Polymarket Eyes Custom Stablecoin To Capture Yield Lost To Circle
Polymarket, the fast-growing crypto prediction platform, is actively exploring a move that could reshape its business model—either by launching its own stablecoin or entering into a revenue-sharing deal with USDC issuer Circle.
The goal is to take control of the interest earned on the sizeable reserves currently benefiting Circle.
The deliberations come as the stablecoin landscape heats up, with recent US legislation making it easier for firms to issue their own regulated digital dollars.
A person close to the discussions said that Polymarket is considering issuing a custom stablecoin to capture that yield in-house.

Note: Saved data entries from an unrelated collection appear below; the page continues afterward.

-- ==== Sys2Proof/Laws/Codec.lean ====
section
/-! SUPPORT. Each reader of Decode.lean against its writer, in both directions. -/

namespace Sys2Proof

variable {bs rest : List Byte} {α β : Type}

@[simp] theorem Read.next_ok (a : α) (rest : List Byte) (f : α → List Byte → Read β) :
    Read.next (.ok (a, rest)) f = f a rest := rfl
@[simp] theorem Read.next_error (e : DecodeError) (f : α → List Byte → Read β) :
    Read.next (.error e : Read α) f = .error e := rfl

/-- A reading that goes on from another has both. -/
theorem Read.next_eq_ok {r : Read α} {f : α → List Byte → Read β} {b : β} {rest : List Byte} :
    r.next f = .ok (b, rest) ↔ ∃ a more, r = .ok (a, more) ∧ f a more = .ok (b, rest) := by
  rcases r with e | ⟨a, more⟩ <;> simp [Read.next]

/-! ### Writers read back -/

@[simp] theorem takeByte_cons (b : Byte) : takeByte (b :: rest) = .ok (b, rest) := rfl

theorem word16_join (w : BitVec 16) : w.extractLsb' 8 8 ++ w.extractLsb' 0 8 = w := by
  apply BitVec.eq_of_getLsbD_eq
  intro i hi
  simp only [BitVec.getLsbD_append, BitVec.getLsbD_extractLsb']
  have : i < 16 := hi
  interval_cases i <;> simp

theorem word32_join (w : BitVec 32) :
    w.extractLsb' 24 8 ++ w.extractLsb' 16 8 ++ w.extractLsb' 8 8 ++ w.extractLsb' 0 8 = w := by
  apply BitVec.eq_of_getLsbD_eq
  intro i hi
  have : i < 32 := hi
  simp only [BitVec.getLsbD_append, BitVec.getLsbD_extractLsb']
  interval_cases i <;> simp

@[simp] theorem takeWord16_put (w : BitVec 16) : takeWord16 (putWord16 w ++ rest) = .ok (w, rest) := by
  simp only [putWord16, List.cons_append, List.nil_append, takeWord16]
  exact congrArg (fun v => Except.ok (v, rest)) (word16_join w)

@[simp] theorem takeWord32_put (w : BitVec 32) : takeWord32 (putWord32 w ++ rest) = .ok (w, rest) := by
  simp only [putWord32, List.cons_append, List.nil_append, takeWord32]
  exact congrArg (fun v => Except.ok (v, rest)) (word32_join w)

theorem takeNat_digits (fuel : Nat) : ∀ n, n < fuel → takeNat (putNatDigits fuel n ++ rest) = .ok (n, rest) := by
  induction fuel with
  | zero => intro n h; omega
  | succ fuel ih =>
    intro n h
    unfold putNatDigits
    split
    · rename_i hn
      simp only [List.cons_append, List.nil_append, takeNat, BitVec.toNat_ofNat]
      rw [Nat.mod_eq_of_lt (by omega), if_pos hn]
    · rename_i hn
      have hv : (BitVec.ofNat 8 (128 + n % 128)).toNat = 128 + n % 128 := by
        rw [BitVec.toNat_ofNat]; omega
      have hq : n / 128 < fuel := by omega
      simp only [List.cons_append, takeNat, hv, ih _ hq]
      rw [if_neg (by omega), if_neg (by omega)]
      congr 2
      omega

@[simp] theorem takeNat_put (n : Nat) : takeNat (putNat n ++ rest) = .ok (n, rest) :=
  takeNat_digits (n + 1) n (by omega)

@[simp] theorem takeBytes_append (t : List Byte) : takeBytes t.length (t ++ rest) = .ok (t, rest) := by
  induction t with
  | nil => rfl
  | cons b t ih => simp only [List.length_cons, List.cons_append, takeBytes, ih]

@[simp] theorem takeText_put (t : List Byte) : takeText (putText t ++ rest) = .ok (t, rest) := by
  simp [takeText, putText]

@[simp] theorem takeFlags_put (f : FiveFlags) : takeFlags (putFlags f ++ rest) = .ok (f, rest) := by
  obtain ⟨p, ls, rs, c, a⟩ := f
  cases p <;> cases ls <;> cases rs <;> cases c <;> cases a <;> rfl

/-! ### Readings written back -/

theorem takeByte_eq {b : Byte} (h : takeByte bs = .ok (b, rest)) : bs = b :: rest := by
  cases bs with
  | nil => simp [takeByte] at h
  | cons b' bs => simp [takeByte] at h; simp [h]

theorem byte_high (hi lo : Byte) : (hi ++ lo : BitVec 16).extractLsb' 8 8 = hi := by
  apply BitVec.eq_of_getLsbD_eq
  intro i h
  simp only [BitVec.getLsbD_extractLsb', BitVec.getLsbD_append]
  simp only [h, decide_true, Bool.true_and]
  rw [if_neg (by omega)]
  congr 1
  omega

theorem byte_low (hi lo : Byte) : (hi ++ lo : BitVec 16).extractLsb' 0 8 = lo := by
  apply BitVec.eq_of_getLsbD_eq
  intro i h
  simp only [BitVec.getLsbD_extractLsb', BitVec.getLsbD_append]
  simp [h]

theorem takeWord16_eq {w : BitVec 16} (h : takeWord16 bs = .ok (w, rest)) : bs = putWord16 w ++ rest := by
  match bs with
  | [] => simp [takeWord16] at h
  | [_] => simp [takeWord16] at h
  | lo :: hi :: more =>
    simp only [takeWord16, Except.ok.injEq, Prod.mk.injEq] at h
    obtain ⟨rfl, rfl⟩ := h
    rw [putWord16, byte_high, byte_low]
    rfl

theorem bytes_of_word32 (b3 b2 b1 b0 : Byte) : putWord32 (b3 ++ b2 ++ b1 ++ b0) = [b0, b1, b2, b3] := by
  have hb : ∀ k (hk : k < 4), (b3 ++ b2 ++ b1 ++ b0 : BitVec 32).extractLsb' (8 * k) 8 = [b0, b1, b2, b3][k]'hk := by
    intro k hk
    apply BitVec.eq_of_getLsbD_eq
    intro i hi
    simp only [BitVec.getLsbD_extractLsb', BitVec.getLsbD_append, hi, decide_true, Bool.true_and]
    interval_cases k
    · rw [if_pos (by omega)]; simp
    · rw [if_neg (by omega), if_pos (by omega)]; simp
    · rw [if_neg (by omega), if_neg (by omega), if_pos (by omega)]
      rw [show 8 * 2 + i - 8 - 8 = i by omega]; rfl
    · rw [if_neg (by omega), if_neg (by omega), if_neg (by omega)]
      rw [show 8 * 3 + i - 8 - 8 - 8 = i by omega]; rfl
  simp only [putWord32]
  exact congr (congrArg _ (hb 0 (by omega))) (congr (congrArg _ (hb 1 (by omega)))
    (congr (congrArg _ (hb 2 (by omega))) (congr (congrArg _ (hb 3 (by omega))) rfl)))

theorem takeWord32_eq {w : BitVec 32} (h : takeWord32 bs = .ok (w, rest)) : bs = putWord32 w ++ rest := by
  match bs with
  | [] => simp [takeWord32] at h
  | [_] => simp [takeWord32] at h
  | [_, _] => simp [takeWord32] at h
  | [_, _, _] => simp [takeWord32] at h
  | b0 :: b1 :: b2 :: b3 :: more =>
    simp only [takeWord32, Except.ok.injEq, Prod.mk.injEq] at h
    obtain ⟨rfl, rfl⟩ := h
    rw [bytes_of_word32]
    rfl

theorem takeNat_eq : ∀ (bs : List Byte) (n : Nat), takeNat bs = .ok (n, rest) → ∀ fuel, n < fuel →
    bs = putNatDigits fuel n ++ rest := by
  intro bs
  induction bs with
  | nil => intro n h; simp [takeNat] at h
  | cons b more ih =>
    intro n h fuel hf
    obtain ⟨fuel, rfl⟩ := Nat.exists_eq_succ_of_ne_zero (show fuel ≠ 0 by omega)
    rw [takeNat] at h
    split at h
    · rename_i hb
      simp only [Except.ok.injEq, Prod.mk.injEq] at h
      obtain ⟨rfl, rfl⟩ := h
      rw [putNatDigits, if_pos hb, BitVec.ofNat_toNat, BitVec.setWidth_eq]
      rfl
    · rename_i hb
      split at h
      · simp at h
      · rename_i n' more' hn'
        split at h
        · simp at h
        · rename_i h0
          simp only [Except.ok.injEq, Prod.mk.injEq] at h
          obtain ⟨h1, rfl⟩ := h
          have hlt := b.isLt
          have hm : 128 + n % 128 = b.toNat := by omega
          have hd : n / 128 = n' := by omega
          rw [putNatDigits, if_neg (by omega), hm, hd, BitVec.ofNat_toNat, BitVec.setWidth_eq]
          rw [List.cons_append, ← ih n' hn' fuel (by omega)]

theorem takeNat_put_eq {n : Nat} (h : takeNat bs = .ok (n, rest)) : bs = putNat n ++ rest :=
  takeNat_eq bs n h _ (by omega)

theorem takeBytes_eq {n : Nat} {t : List Byte} (h : takeBytes n bs = .ok (t, rest)) : bs = t ++ rest ∧ t.length = n := by
  induction n generalizing bs t with
  | zero => simp [takeBytes] at h; simp [h]
  | succ n ih =>
    cases bs with
    | nil => simp [takeBytes] at h
    | cons b more =>
      simp only [takeBytes] at h
      split at h
      · simp at h
      · rename_i t' more' ht'
        simp only [Except.ok.injEq, Prod.mk.injEq] at h
        obtain ⟨rfl, rfl⟩ := h
        obtain ⟨h1, h2⟩ := ih ht'
        simp [h1, h2]

theorem takeText_eq {t : List Byte} (h : takeText bs = .ok (t, rest)) : bs = putText t ++ rest := by
  unfold takeText at h
  split at h
  · simp at h
  · rename_i n more hn
    obtain ⟨h1, h2⟩ := takeBytes_eq h
    rw [takeNat_put_eq hn, h1, putText, h2, List.append_assoc]

theorem flags_of_byte : ∀ n : Fin 32,
    putFlags ⟨(BitVec.ofNat 8 n.val).getLsbD 0, (BitVec.ofNat 8 n.val).getLsbD 1, (BitVec.ofNat 8 n.val).getLsbD 2,
      (BitVec.ofNat 8 n.val).getLsbD 3, (BitVec.ofNat 8 n.val).getLsbD 4⟩ = [BitVec.ofNat 8 n.val] := by decide

theorem takeFlags_eq {f : FiveFlags} (h : takeFlags bs = .ok (f, rest)) : bs = putFlags f ++ rest := by
  cases bs with
  | nil => simp [takeFlags] at h
  | cons b more =>
    simp only [takeFlags] at h
    split at h
    · rename_i hb
      simp only [Except.ok.injEq, Prod.mk.injEq] at h
      obtain ⟨rfl, rfl⟩ := h
      have := flags_of_byte ⟨b.toNat, hb⟩
      simp only [BitVec.ofNat_toNat, BitVec.setWidth_eq] at this
      rw [this]
      rfl
    · simp at h

/-! ### Operation codes -/

theorem opcodeOf_code : ∀ o : Opcode, opcodeOf o.code = some o := by
  intro o; cases o <;> decide

theorem code_of_opcodeOf {b : Byte} {o : Opcode} (h : opcodeOf b = some o) : b = o.code := by
  have := List.find?_some h
  exact (beq_iff_eq.1 this).symm

theorem decode_code (o : Opcode) : decode (o.code :: bs) = readOperands o bs := by
  simp [decode, opcodeOf_code]

/-! ### Nibbles, seven bits, descriptors -/

theorem nibble_low (hi lo : BitVec 4) : (hi ++ lo : BitVec 8).extractLsb' 0 4 = lo := by
  revert hi lo; decide

theorem nibble_high (hi lo : BitVec 4) : (hi ++ lo : BitVec 8).extractLsb' 4 4 = hi := by
  revert hi lo; decide

theorem nibbles (b : BitVec 8) : b.extractLsb' 4 4 ++ b.extractLsb' 0 4 = b := by
  revert b; decide

theorem press_low (k : KeyCode) : decodeScancode ((0 : BitVec 1) ++ k) = .scPress k := by
  revert k; decide

theorem release_low (k : KeyCode) : decodeScancode ((1 : BitVec 1) ++ k) = .scRelease k := by
  revert k; decide

theorem cell_slices (bg fg : BitVec 4) (ch : BitVec 8) :
    (bg ++ fg ++ ch : BitVec 16).extractLsb' 12 4 = bg ∧ (bg ++ fg ++ ch : BitVec 16).extractLsb' 8 4 = fg ∧
    (bg ++ fg ++ ch : BitVec 16).extractLsb' 0 8 = ch := by
  refine ⟨?_, ?_, ?_⟩ <;> apply BitVec.eq_of_getLsbD_eq <;> intro i hi <;>
    simp only [BitVec.getLsbD_extractLsb', BitVec.getLsbD_append, hi, decide_true, Bool.true_and]
  · rw [if_neg (by omega), if_neg (by omega), show 12 + i - 8 - 4 = i by omega]
  · rw [if_neg (by omega), if_pos (by omega), show 8 + i - 8 = i by omega]
  · rw [if_pos (by omega), show 0 + i = i by omega]

theorem descriptor_slices (h a s l : BitVec 16) :
    (h ++ a ++ (s ++ l) : BitVec 64).extractLsb' 48 16 = h ∧ (h ++ a ++ (s ++ l) : BitVec 64).extractLsb' 32 16 = a ∧
    (h ++ a ++ (s ++ l) : BitVec 64).extractLsb' 16 16 = s ∧ (h ++ a ++ (s ++ l) : BitVec 64).extractLsb' 0 16 = l := by
  refine ⟨?_, ?_, ?_, ?_⟩ <;> apply BitVec.eq_of_getLsbD_eq <;> intro i hi <;>
    simp only [BitVec.getLsbD_extractLsb', BitVec.getLsbD_append, hi, decide_true, Bool.true_and]
  · rw [if_neg (by omega), if_neg (by omega), show 48 + i - (16 + 16) - 16 = i by omega]
  · rw [if_neg (by omega), if_pos (by omega), show 32 + i - (16 + 16) = i by omega]
  · rw [if_pos (by omega), if_neg (by omega), show 16 + i - 16 = i by omega]
  · rw [if_pos (by omega), if_pos (by omega), show 0 + i = i by omega]

/-- A descriptor that is not all zeros is read by its four fields. -/
theorem decodeDescriptor_live {h a s l : BitVec 16} (hw : WellFormed (.desc h a s l) = true) :
    decodeDescriptor (h ++ a ++ (s ++ l)) = .desc h a s l := by
  obtain ⟨h1, h2, h3, h4⟩ := descriptor_slices h a s l
  have hne : (h ++ a ++ (s ++ l) : BitVec 64) ≠ 0 := by
    intro h0
    rw [h0] at h1 h2 h3 h4
    simp only [BitVec.extractLsb'_zero, BitVec.ofNat_eq_ofNat] at h1 h2 h3 h4
    subst h1 h2 h3 h4
    exact absurd hw (by decide)
  unfold decodeDescriptor
  rw [if_neg hne, h1, h2, h3, h4]

end Sys2Proof
end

“Polymarket is locking a lot of stablecoin value in their betting pools and so they want some kind of mechanism to get the yield.”
Stablecoin Choice Could Redefine Platform Economics
Every transaction on Polymarket currently settles in USDC on the Polygon network.
With betting volumes reaching $8 billion during the last US election cycle and over $1 billion monthly volume recorded in May alone, the platform is holding significant stablecoin reserves.
A representative for the company told CoinDesk that “no decision has yet been made.”
However, creating a stablecoin internally may prove simpler than expected.
According to the source,
“In the case of Polymarket, it’s a closed ecosystem and all they really need to do is to be able to exchange USDC or USDT into whatever their custom stablecoin is. They don't have to worry about the last mile on ramp and off ramp.”
This model allows Polymarket to maintain full control over its liquidity, reserve yield, and user flow—without depending on external stablecoin providers.
Circle Revenue Deals Reportedly Drying Up
Polymarket's options are also influenced by broader changes in the stablecoin business.
Circle, which issues USDC, is said to be pulling back from revenue-sharing deals with fintech platforms and exchanges as competition intensifies.
That makes a partnership with Circle potentially less lucrative over time.
While such agreements once allowed platforms to earn a portion of interest generated from reserves, Circle is reportedly shifting focus to retain more of that margin.
Polymarket’s US Expansion Adds Momentum
The firm is also preparing to reenter the US market through a proposed $112 million acquisition of QCEX, a licensed US exchange and clearinghouse.
This follows the closure of civil and criminal investigations tied to unauthorised bets from American users.
With legal barriers cleared, Polymarket is positioning itself for broader expansion.
It also plans to revamp its rewards and oracle resolution system as part of its 2028 Election Holding Rewards initiative, aiming to offer improved pricing models and better user migration tools.
In May, the site recorded nearly 16 million visits, highlighting its growing popularity and potential reach in future regulatory environments.
A Platform-Backed Stablecoin May Be Easier Than It Seems
Launching a stablecoin can be an uphill climb for many firms—but in Polymarket’s case, the internal architecture makes the process more feasible.
The platform already manages stablecoin-based flows within its network, meaning any switch to a proprietary token could happen with minimal infrastructure changes.
And unlike open-ended fintech services, Polymarket doesn't require external off-ramps or banking integration to serve its user base—lowering the compliance and technical hurdles involved.
Is Every Platform Becoming Its Own Bank?
With the passage of the GENIUS Act and growing demand for stablecoin-based services, more companies—from Wall Street banks to DeFi apps—are launching their own digital dollars to capture yield and strengthen their ecosystems.
The trend promises more innovation, lower fees, and deeper integration into platforms. But it also raises critical questions for users and regulators.
But does every platform need a stablecoin?
With every company minting its own dollar-pegged token, liquidity could fracture, trust may become harder to maintain, and users could be left navigating a maze of lesser-known coins with varying backing models and risks.
While a closed ecosystem like Polymarket’s may be well-suited for such a token, the broader proliferation of stablecoins might not benefit users as much as it benefits platforms seeking yield.
As more platforms move in this direction, the stablecoin market may soon resemble an archipelago of walled gardens, each chasing the same yield—but on very different terms.
Eventually, it will no longer be who can launch a stablecoin, but who can earn and keep the trust that makes one valuable.